Segment Start: EXERCISE INPUTS

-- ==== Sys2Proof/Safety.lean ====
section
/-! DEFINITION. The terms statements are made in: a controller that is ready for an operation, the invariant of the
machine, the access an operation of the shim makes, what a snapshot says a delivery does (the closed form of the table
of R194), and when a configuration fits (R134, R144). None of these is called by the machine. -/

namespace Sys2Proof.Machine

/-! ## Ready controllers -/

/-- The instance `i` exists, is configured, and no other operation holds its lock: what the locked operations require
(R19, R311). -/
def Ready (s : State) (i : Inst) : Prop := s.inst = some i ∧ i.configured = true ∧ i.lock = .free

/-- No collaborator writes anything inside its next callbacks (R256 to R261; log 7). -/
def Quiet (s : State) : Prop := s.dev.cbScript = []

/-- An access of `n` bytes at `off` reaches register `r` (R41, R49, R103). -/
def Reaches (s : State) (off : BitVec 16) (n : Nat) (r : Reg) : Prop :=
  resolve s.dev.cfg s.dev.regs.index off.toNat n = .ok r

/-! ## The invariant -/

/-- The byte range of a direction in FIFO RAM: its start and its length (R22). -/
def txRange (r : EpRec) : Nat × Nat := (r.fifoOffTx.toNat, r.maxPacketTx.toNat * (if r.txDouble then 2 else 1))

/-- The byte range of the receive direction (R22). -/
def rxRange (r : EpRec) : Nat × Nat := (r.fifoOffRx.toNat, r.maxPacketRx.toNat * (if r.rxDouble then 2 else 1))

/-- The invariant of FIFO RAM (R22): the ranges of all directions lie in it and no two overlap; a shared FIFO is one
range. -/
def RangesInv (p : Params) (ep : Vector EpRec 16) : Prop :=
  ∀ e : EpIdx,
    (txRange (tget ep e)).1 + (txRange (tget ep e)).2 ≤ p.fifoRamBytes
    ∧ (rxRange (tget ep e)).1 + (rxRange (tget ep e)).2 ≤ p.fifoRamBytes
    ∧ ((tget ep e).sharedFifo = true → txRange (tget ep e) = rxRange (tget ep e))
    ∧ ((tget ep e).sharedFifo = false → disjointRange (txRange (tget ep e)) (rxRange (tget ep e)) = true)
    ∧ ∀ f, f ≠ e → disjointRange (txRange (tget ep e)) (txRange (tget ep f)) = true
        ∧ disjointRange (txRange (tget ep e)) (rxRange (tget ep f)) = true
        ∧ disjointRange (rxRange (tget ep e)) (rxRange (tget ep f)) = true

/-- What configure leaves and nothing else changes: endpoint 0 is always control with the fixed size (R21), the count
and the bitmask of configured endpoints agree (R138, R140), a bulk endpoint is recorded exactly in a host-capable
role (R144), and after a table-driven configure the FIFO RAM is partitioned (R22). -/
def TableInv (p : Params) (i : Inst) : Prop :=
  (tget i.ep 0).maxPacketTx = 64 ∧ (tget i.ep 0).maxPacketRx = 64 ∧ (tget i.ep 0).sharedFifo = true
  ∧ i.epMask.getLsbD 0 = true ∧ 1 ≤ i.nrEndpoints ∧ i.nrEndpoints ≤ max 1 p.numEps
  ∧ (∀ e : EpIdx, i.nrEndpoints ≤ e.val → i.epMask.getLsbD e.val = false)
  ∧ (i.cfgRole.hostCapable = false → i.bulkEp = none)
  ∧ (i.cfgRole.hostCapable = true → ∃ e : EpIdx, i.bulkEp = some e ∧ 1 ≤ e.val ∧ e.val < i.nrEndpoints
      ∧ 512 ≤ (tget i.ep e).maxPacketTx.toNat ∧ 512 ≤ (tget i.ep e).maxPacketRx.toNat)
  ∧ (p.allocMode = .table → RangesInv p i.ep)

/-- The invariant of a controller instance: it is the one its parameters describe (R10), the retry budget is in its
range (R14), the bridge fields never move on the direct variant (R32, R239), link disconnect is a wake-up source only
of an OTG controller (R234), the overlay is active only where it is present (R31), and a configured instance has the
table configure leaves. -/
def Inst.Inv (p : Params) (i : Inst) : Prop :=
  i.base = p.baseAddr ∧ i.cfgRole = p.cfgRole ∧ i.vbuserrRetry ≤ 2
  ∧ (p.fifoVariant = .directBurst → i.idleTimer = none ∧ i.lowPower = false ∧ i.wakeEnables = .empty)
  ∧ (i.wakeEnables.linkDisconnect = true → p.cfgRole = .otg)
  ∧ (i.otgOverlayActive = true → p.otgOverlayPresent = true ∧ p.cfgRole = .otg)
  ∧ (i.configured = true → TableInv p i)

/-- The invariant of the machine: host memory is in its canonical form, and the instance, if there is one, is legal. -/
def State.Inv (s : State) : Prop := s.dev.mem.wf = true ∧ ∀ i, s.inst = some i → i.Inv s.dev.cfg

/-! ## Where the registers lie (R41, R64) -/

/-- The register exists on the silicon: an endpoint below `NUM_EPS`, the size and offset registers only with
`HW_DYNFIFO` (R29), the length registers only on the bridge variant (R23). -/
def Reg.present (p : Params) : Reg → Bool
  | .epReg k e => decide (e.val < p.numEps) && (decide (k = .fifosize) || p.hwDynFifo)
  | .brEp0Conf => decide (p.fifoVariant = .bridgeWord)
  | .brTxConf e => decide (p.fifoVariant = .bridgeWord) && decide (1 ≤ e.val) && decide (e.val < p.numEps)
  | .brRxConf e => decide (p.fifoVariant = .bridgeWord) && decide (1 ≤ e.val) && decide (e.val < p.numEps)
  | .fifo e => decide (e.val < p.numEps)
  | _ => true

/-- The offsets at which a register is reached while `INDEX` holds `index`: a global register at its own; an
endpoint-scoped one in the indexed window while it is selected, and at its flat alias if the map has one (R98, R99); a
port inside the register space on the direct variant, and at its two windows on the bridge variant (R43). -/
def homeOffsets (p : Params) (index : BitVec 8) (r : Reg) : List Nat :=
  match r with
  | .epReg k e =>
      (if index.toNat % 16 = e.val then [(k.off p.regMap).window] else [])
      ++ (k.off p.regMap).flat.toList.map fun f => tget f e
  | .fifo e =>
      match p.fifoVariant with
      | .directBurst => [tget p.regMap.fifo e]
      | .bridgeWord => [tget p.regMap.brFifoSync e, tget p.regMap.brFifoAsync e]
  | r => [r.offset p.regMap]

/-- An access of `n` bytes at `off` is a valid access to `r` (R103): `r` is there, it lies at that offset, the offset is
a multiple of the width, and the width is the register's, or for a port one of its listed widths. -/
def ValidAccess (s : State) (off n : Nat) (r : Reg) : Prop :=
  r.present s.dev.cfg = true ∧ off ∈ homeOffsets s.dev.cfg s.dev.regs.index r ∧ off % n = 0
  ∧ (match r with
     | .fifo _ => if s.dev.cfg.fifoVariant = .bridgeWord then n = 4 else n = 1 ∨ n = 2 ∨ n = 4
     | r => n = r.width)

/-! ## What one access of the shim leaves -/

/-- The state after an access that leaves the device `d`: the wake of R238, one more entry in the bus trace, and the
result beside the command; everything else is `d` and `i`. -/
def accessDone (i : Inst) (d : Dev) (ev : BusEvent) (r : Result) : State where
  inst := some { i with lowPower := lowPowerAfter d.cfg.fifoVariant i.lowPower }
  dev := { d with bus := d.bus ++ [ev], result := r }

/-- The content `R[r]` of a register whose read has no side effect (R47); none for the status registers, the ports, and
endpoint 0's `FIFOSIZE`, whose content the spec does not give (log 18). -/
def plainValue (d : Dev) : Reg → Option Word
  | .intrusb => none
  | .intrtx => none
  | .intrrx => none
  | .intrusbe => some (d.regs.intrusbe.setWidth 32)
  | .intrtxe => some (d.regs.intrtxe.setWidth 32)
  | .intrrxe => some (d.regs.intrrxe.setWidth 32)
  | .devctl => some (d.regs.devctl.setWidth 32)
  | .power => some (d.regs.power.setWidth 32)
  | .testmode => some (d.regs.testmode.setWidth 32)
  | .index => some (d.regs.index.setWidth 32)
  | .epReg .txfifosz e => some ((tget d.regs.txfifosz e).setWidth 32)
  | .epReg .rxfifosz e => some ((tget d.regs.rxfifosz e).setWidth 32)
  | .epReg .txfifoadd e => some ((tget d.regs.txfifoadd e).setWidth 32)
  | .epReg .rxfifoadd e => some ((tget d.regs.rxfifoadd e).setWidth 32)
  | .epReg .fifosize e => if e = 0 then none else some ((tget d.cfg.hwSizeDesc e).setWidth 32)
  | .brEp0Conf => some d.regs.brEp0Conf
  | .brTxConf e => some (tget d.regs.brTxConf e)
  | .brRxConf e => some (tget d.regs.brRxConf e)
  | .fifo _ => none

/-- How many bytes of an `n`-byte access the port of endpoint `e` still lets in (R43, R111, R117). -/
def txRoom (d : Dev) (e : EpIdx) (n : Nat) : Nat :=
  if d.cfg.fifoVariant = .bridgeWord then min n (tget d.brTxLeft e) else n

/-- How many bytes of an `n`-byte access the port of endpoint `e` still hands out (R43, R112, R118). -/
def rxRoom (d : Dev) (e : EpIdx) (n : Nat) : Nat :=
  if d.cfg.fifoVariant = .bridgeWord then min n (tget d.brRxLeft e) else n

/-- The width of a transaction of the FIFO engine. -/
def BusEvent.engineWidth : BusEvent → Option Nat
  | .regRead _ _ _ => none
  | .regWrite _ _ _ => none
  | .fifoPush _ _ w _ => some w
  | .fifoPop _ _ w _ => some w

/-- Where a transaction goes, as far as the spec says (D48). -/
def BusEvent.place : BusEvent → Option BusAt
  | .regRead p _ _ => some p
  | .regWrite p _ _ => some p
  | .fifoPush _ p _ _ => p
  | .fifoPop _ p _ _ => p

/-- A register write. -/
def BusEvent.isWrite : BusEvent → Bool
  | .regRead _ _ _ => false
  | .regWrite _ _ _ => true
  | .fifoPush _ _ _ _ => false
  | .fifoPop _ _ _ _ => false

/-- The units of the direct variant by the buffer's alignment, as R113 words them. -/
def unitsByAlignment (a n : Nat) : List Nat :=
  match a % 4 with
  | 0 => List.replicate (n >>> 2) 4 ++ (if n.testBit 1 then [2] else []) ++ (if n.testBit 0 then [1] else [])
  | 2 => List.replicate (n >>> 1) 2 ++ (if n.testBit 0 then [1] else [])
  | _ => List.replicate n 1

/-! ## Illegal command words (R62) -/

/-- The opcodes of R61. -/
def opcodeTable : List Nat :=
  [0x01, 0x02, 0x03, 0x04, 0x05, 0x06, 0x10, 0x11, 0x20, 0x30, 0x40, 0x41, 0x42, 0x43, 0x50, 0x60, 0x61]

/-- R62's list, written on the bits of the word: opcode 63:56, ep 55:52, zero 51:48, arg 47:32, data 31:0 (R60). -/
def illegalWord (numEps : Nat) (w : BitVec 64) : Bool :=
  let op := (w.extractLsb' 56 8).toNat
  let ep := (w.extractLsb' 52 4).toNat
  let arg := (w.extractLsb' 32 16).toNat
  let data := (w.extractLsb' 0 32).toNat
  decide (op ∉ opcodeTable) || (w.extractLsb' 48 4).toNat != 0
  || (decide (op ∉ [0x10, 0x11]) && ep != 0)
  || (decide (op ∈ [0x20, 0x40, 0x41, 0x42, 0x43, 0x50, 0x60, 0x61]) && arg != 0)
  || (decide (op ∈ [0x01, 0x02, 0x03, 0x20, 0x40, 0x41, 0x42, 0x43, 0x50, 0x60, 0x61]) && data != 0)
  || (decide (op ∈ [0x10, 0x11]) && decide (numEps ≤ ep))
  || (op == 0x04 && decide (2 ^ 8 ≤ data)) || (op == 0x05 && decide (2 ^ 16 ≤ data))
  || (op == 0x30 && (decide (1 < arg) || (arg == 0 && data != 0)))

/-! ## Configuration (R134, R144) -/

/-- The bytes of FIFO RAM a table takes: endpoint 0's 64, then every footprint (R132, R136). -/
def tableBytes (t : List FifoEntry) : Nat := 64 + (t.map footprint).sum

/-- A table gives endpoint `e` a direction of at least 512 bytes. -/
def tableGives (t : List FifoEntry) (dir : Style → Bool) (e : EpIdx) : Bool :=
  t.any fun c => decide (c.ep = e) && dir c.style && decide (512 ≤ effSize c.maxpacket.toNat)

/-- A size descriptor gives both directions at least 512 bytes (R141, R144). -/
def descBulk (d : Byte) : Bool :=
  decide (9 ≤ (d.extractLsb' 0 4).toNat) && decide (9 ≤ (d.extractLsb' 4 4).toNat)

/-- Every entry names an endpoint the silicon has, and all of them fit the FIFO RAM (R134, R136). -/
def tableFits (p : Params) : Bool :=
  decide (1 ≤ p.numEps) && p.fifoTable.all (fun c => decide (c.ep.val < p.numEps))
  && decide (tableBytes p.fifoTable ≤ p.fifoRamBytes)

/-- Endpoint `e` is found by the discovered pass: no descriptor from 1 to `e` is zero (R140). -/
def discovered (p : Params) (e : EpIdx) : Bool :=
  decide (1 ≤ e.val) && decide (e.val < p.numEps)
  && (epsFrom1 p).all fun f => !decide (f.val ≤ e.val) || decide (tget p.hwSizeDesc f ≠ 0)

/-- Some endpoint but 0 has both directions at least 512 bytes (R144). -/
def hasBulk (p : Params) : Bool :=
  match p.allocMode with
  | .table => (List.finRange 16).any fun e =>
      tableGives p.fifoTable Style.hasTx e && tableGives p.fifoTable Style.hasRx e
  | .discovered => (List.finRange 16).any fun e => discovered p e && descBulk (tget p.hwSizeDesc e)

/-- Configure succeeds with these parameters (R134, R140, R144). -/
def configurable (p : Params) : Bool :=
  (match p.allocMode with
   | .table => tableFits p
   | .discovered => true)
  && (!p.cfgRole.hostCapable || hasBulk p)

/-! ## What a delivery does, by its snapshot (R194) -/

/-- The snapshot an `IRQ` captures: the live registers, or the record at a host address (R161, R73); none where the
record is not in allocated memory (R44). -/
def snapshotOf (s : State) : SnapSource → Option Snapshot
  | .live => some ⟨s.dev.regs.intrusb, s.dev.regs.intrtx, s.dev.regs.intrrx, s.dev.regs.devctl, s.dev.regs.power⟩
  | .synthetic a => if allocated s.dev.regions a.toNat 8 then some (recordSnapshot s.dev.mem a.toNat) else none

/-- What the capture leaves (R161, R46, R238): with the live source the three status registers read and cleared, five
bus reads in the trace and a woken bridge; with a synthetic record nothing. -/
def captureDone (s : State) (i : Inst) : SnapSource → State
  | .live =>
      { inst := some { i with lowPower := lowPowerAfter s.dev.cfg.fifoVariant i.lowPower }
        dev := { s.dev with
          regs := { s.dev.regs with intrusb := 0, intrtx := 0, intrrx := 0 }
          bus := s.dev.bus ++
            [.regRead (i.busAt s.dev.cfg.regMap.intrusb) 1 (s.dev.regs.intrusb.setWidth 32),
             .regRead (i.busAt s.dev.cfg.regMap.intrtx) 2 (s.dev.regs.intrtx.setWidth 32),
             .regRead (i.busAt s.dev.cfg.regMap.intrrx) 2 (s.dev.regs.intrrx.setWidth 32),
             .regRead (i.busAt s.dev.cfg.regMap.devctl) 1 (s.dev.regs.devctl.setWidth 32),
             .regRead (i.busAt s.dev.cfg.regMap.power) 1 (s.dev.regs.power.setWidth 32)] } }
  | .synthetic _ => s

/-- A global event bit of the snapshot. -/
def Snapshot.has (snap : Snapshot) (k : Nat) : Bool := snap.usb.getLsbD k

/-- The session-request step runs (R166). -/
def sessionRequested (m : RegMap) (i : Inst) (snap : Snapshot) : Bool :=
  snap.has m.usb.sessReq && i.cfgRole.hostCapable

Segment End: EXERCISE INPUTS
Segment Start: EXERCISE INPUTS

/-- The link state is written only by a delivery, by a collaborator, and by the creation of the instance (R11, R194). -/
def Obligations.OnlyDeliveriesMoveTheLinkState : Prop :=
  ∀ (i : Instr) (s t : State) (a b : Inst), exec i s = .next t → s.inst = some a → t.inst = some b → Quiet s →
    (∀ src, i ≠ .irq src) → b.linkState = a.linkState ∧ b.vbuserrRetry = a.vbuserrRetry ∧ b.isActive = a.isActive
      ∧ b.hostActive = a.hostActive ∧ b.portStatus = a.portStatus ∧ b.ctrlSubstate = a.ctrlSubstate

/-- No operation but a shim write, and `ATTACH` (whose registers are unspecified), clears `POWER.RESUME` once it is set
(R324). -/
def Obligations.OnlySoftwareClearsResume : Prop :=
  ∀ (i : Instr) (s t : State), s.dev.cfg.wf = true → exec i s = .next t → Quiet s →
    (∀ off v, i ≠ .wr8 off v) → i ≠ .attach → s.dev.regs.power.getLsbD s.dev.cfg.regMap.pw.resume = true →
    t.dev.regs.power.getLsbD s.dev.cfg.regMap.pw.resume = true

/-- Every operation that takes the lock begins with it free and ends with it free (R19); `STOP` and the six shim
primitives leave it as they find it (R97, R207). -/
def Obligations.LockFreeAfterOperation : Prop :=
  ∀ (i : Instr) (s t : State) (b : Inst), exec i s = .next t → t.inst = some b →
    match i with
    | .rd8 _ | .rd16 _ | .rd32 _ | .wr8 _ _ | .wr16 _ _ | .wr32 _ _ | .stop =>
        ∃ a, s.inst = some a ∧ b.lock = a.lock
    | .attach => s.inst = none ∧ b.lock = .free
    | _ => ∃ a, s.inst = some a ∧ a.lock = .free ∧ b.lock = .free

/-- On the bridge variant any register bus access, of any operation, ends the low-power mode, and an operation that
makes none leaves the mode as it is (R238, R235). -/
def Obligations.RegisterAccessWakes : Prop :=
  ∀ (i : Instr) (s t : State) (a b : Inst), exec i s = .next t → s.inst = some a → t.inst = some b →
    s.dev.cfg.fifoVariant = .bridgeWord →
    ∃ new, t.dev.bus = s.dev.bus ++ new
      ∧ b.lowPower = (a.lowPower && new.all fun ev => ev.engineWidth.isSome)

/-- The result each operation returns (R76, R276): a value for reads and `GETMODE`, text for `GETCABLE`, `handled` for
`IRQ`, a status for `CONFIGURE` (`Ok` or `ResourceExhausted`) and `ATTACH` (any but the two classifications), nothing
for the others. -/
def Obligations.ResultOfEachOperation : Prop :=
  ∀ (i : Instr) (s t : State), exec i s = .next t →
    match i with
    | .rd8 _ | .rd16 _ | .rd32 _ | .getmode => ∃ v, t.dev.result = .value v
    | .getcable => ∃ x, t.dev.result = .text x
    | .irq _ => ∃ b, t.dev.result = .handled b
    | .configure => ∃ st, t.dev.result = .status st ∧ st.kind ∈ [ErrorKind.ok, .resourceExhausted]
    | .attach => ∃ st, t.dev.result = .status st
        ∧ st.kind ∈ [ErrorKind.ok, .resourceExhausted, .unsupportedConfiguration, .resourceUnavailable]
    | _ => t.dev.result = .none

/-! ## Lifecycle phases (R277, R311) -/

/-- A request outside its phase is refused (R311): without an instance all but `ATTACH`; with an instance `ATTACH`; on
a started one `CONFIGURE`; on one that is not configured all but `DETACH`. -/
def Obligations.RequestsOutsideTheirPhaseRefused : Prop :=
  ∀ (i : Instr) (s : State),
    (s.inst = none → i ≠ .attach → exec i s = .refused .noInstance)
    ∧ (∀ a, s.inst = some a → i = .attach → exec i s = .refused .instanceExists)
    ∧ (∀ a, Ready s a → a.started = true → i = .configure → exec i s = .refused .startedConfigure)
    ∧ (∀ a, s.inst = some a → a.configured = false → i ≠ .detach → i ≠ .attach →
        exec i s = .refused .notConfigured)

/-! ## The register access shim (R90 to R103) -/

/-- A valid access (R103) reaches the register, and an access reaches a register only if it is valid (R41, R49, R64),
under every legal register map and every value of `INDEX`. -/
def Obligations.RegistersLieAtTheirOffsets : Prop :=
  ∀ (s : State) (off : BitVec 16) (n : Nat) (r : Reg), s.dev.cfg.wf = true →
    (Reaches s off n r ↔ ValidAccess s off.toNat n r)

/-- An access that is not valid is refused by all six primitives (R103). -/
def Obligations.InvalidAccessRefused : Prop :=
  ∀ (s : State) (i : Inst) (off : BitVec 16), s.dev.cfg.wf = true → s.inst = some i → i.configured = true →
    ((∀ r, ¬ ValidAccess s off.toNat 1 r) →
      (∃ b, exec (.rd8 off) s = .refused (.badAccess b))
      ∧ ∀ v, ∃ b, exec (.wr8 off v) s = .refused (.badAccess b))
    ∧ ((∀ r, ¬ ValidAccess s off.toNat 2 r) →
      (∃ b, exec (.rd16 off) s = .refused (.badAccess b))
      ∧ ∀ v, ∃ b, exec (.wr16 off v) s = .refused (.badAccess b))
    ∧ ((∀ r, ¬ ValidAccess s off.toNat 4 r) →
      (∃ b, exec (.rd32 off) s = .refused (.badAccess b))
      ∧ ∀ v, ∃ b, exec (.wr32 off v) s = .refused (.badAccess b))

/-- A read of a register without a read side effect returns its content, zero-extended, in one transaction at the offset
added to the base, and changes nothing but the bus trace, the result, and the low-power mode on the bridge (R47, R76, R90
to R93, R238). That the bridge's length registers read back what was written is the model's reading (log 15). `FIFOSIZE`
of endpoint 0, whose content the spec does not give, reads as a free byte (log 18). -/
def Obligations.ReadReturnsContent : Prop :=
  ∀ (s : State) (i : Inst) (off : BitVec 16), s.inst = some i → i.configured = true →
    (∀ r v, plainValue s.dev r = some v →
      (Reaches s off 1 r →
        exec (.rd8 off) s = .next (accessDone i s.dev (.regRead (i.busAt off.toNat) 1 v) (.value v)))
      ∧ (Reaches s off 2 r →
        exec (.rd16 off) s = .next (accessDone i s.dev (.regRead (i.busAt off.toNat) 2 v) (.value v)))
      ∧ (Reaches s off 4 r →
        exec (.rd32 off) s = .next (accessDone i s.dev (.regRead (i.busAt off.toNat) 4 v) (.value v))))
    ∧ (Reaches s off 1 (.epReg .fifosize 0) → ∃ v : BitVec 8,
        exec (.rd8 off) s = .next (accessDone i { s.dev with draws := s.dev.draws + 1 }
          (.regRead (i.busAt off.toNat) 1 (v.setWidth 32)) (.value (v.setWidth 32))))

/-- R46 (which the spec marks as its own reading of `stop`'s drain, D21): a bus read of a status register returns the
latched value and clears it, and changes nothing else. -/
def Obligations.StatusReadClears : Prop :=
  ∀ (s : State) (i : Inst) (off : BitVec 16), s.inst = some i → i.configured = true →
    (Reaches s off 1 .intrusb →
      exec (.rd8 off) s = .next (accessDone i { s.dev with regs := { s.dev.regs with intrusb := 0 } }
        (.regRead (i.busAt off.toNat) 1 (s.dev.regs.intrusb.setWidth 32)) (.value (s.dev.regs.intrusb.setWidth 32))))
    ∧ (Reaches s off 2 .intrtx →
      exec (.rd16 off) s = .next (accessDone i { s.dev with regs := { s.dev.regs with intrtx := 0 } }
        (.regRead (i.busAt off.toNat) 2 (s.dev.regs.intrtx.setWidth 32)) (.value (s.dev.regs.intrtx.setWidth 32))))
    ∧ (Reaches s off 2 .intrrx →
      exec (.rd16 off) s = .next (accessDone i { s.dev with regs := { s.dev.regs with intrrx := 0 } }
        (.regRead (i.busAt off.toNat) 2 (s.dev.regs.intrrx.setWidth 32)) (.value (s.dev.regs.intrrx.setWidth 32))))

Segment End: EXERCISE INPUTS

ASSIGNMENT
Check each line of the material for the string "least", then state how many lines have it and nothing more.

TASK RESPONSE
3